**WHAT YOU ARE ASKED TO DO:** For the material below, count the lines containing "nmsub" and reply with the number alone.
### AVAILABLE DATA
-- ==== Sys2Proof/Machine/Core.lean ====
section
/-! DEFINITION. The machine as the host runs it. -/

noncomputable section

def Sys2Proof.core : Host.Core :=
  { State := Sys2Proof.Machine.State, Fault := Sys2Proof.Machine.Fault, Refusal := Sys2Proof.Machine.Refusal,
    step := Sys2Proof.Machine.step, reset := Sys2Proof.Machine.State.reset }

end
end

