/-- 49_fpu_ps_madd.md R491 to R497, R515 to R519: paired-single arithmetic does each half as a single operation and joins
the Causes; the multiply-add group takes fd as addend and destination. The special operands of the group (R515): an infinite
product is one with no NaN, and the N forms turn the sign of the result but not of the default NaN. -/
def Obligations.PairedAndMultiplyAdd : Prop :=
  (∀ (s : State) (ft fs fd : RegNum), s.Cp1Usable → s.CanAdvance →
    let env := fpEnvOf s.fcsr
    let v := freeV s
    let w := freeVUpper s
    let single (r : RegNum) := fpUnpack .single ((s.readFpr32 r).setWidth 64)
    let double (r : RegNum) := fpUnpack .double (s.readFpr r)
    let lo (r : RegNum) : Word := ((s.readFpr r).extractLsb' 0 32).setWidth 64
    let hi (r : RegNum) : Word := ((s.readFpr r).extractLsb' 32 32).setWidth 64
    let low (r : RegNum) := fpUnpack .single (lo r)
    let high (r : RegNum) := fpUnpack .single (hi r)
    let pair (u l : FpResult) : FpResult :=
      { causes := u.causes ||| l.causes, value := u.value.extractLsb' 0 32 ++ l.value.extractLsb' 0 32 }
    let ok (r : RegNum) : Prop := fpr64Ok s.cp0.status r = true
    (∀ p ∈ [(Instr.maddS ft fs fd, MaddKind.madd), (.msubS ft fs fd, .msub), (.nmaddS ft fs fd, .nmadd),
        (.nmsubS ft fs fd, .nmsub)],
      EndsSingle p.1 s fd (fpMadd .single env v p.2 (single fd) (single fs) (single ft))) ∧
      (ok fs → ok fd →
        EndsDouble (.absPs fs fd) s fd (pair (fpAbs .single w (hi fs)) (fpAbs .single v (lo fs))) ∧
          EndsDouble (.negPs fs fd) s fd (pair (fpNeg .single w (hi fs)) (fpNeg .single v (lo fs))) ∧
          (ok ft →
            EndsDouble (.addPs ft fs fd) s fd
                (pair (fpAdd .single env w (high fs) (high ft)) (fpAdd .single env v (low fs) (low ft))) ∧
              EndsDouble (.subPs ft fs fd) s fd
                (pair (fpSub .single env w (high fs) (high ft)) (fpSub .single env v (low fs) (low ft))) ∧
              EndsDouble (.mulPs ft fs fd) s fd
                (pair (fpMul .single env w (high fs) (high ft)) (fpMul .single env v (low fs) (low ft))) ∧
              (∀ p ∈ [(Instr.maddD ft fs fd, MaddKind.madd), (.msubD ft fs fd, .msub), (.nmaddD ft fs fd, .nmadd),
                  (.nmsubD ft fs fd, .nmsub)],
                EndsDouble p.1 s fd (fpMadd .double env v p.2 (double fd) (double fs) (double ft))) ∧
              ∀ p ∈ [(Instr.maddPs ft fs fd, MaddKind.madd), (.msubPs ft fs fd, .msub), (.nmaddPs ft fs fd, .nmadd),
                  (.nmsubPs ft fs fd, .nmsub)],
                EndsDouble p.1 s fd (pair (fpMadd .single env w p.2 (high fd) (high fs) (high ft))
                  (fpMadd .single env v p.2 (low fd) (low fs) (low ft)))))) ∧
  ∀ (f : FpFormat) (env : FpEnv) (v : Bool) (fd fs ft : FpValue),
    ∀ p ∈ [(MaddKind.madd, false, false), (.msub, true, false), (.nmadd, false, true), (.nmsub, true, true)],
      let r := fpMadd f env v p.1 fd fs ft
      let sign := fs.sign != ft.sign
      let turn (s : Bool) : Bool := s != p.2.2
      let addend (s : Bool) : Bool := s != p.2.1
      let infinite : Prop := (∃ s, fs = .infinity s ∨ ft = .infinity s) ∧ fs.isNan = false ∧ ft.isNan = false
      r.Checked f (fd.Unimplemented ∨ fs.Unimplemented ∨ ft.Unimplemented)
        (fd.Signals ∨ fs.Signals ∨ ft.Signals ∨
          (∃ s t, (fs = .infinity s ∧ ft = .zero t) ∨ (fs = .zero s ∧ ft = .infinity t)) ∨
          (infinite ∧ ∃ s, fd = .infinity s ∧ addend s ≠ sign))
        ((infinite → r.Exactly f (.infinity (turn sign))) ∧
          (∀ s, fd = .infinity s → r.Exactly f (.infinity (turn (addend s)))) ∧
          ∀ s t, fs = .zero s ∨ ft = .zero s → fd = .zero t →
            r.Exactly f (.zero (turn (if sign = addend t then sign else decide (env.rm = .down)))))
######
**RESULT FOR THIS EXERCISE:** 4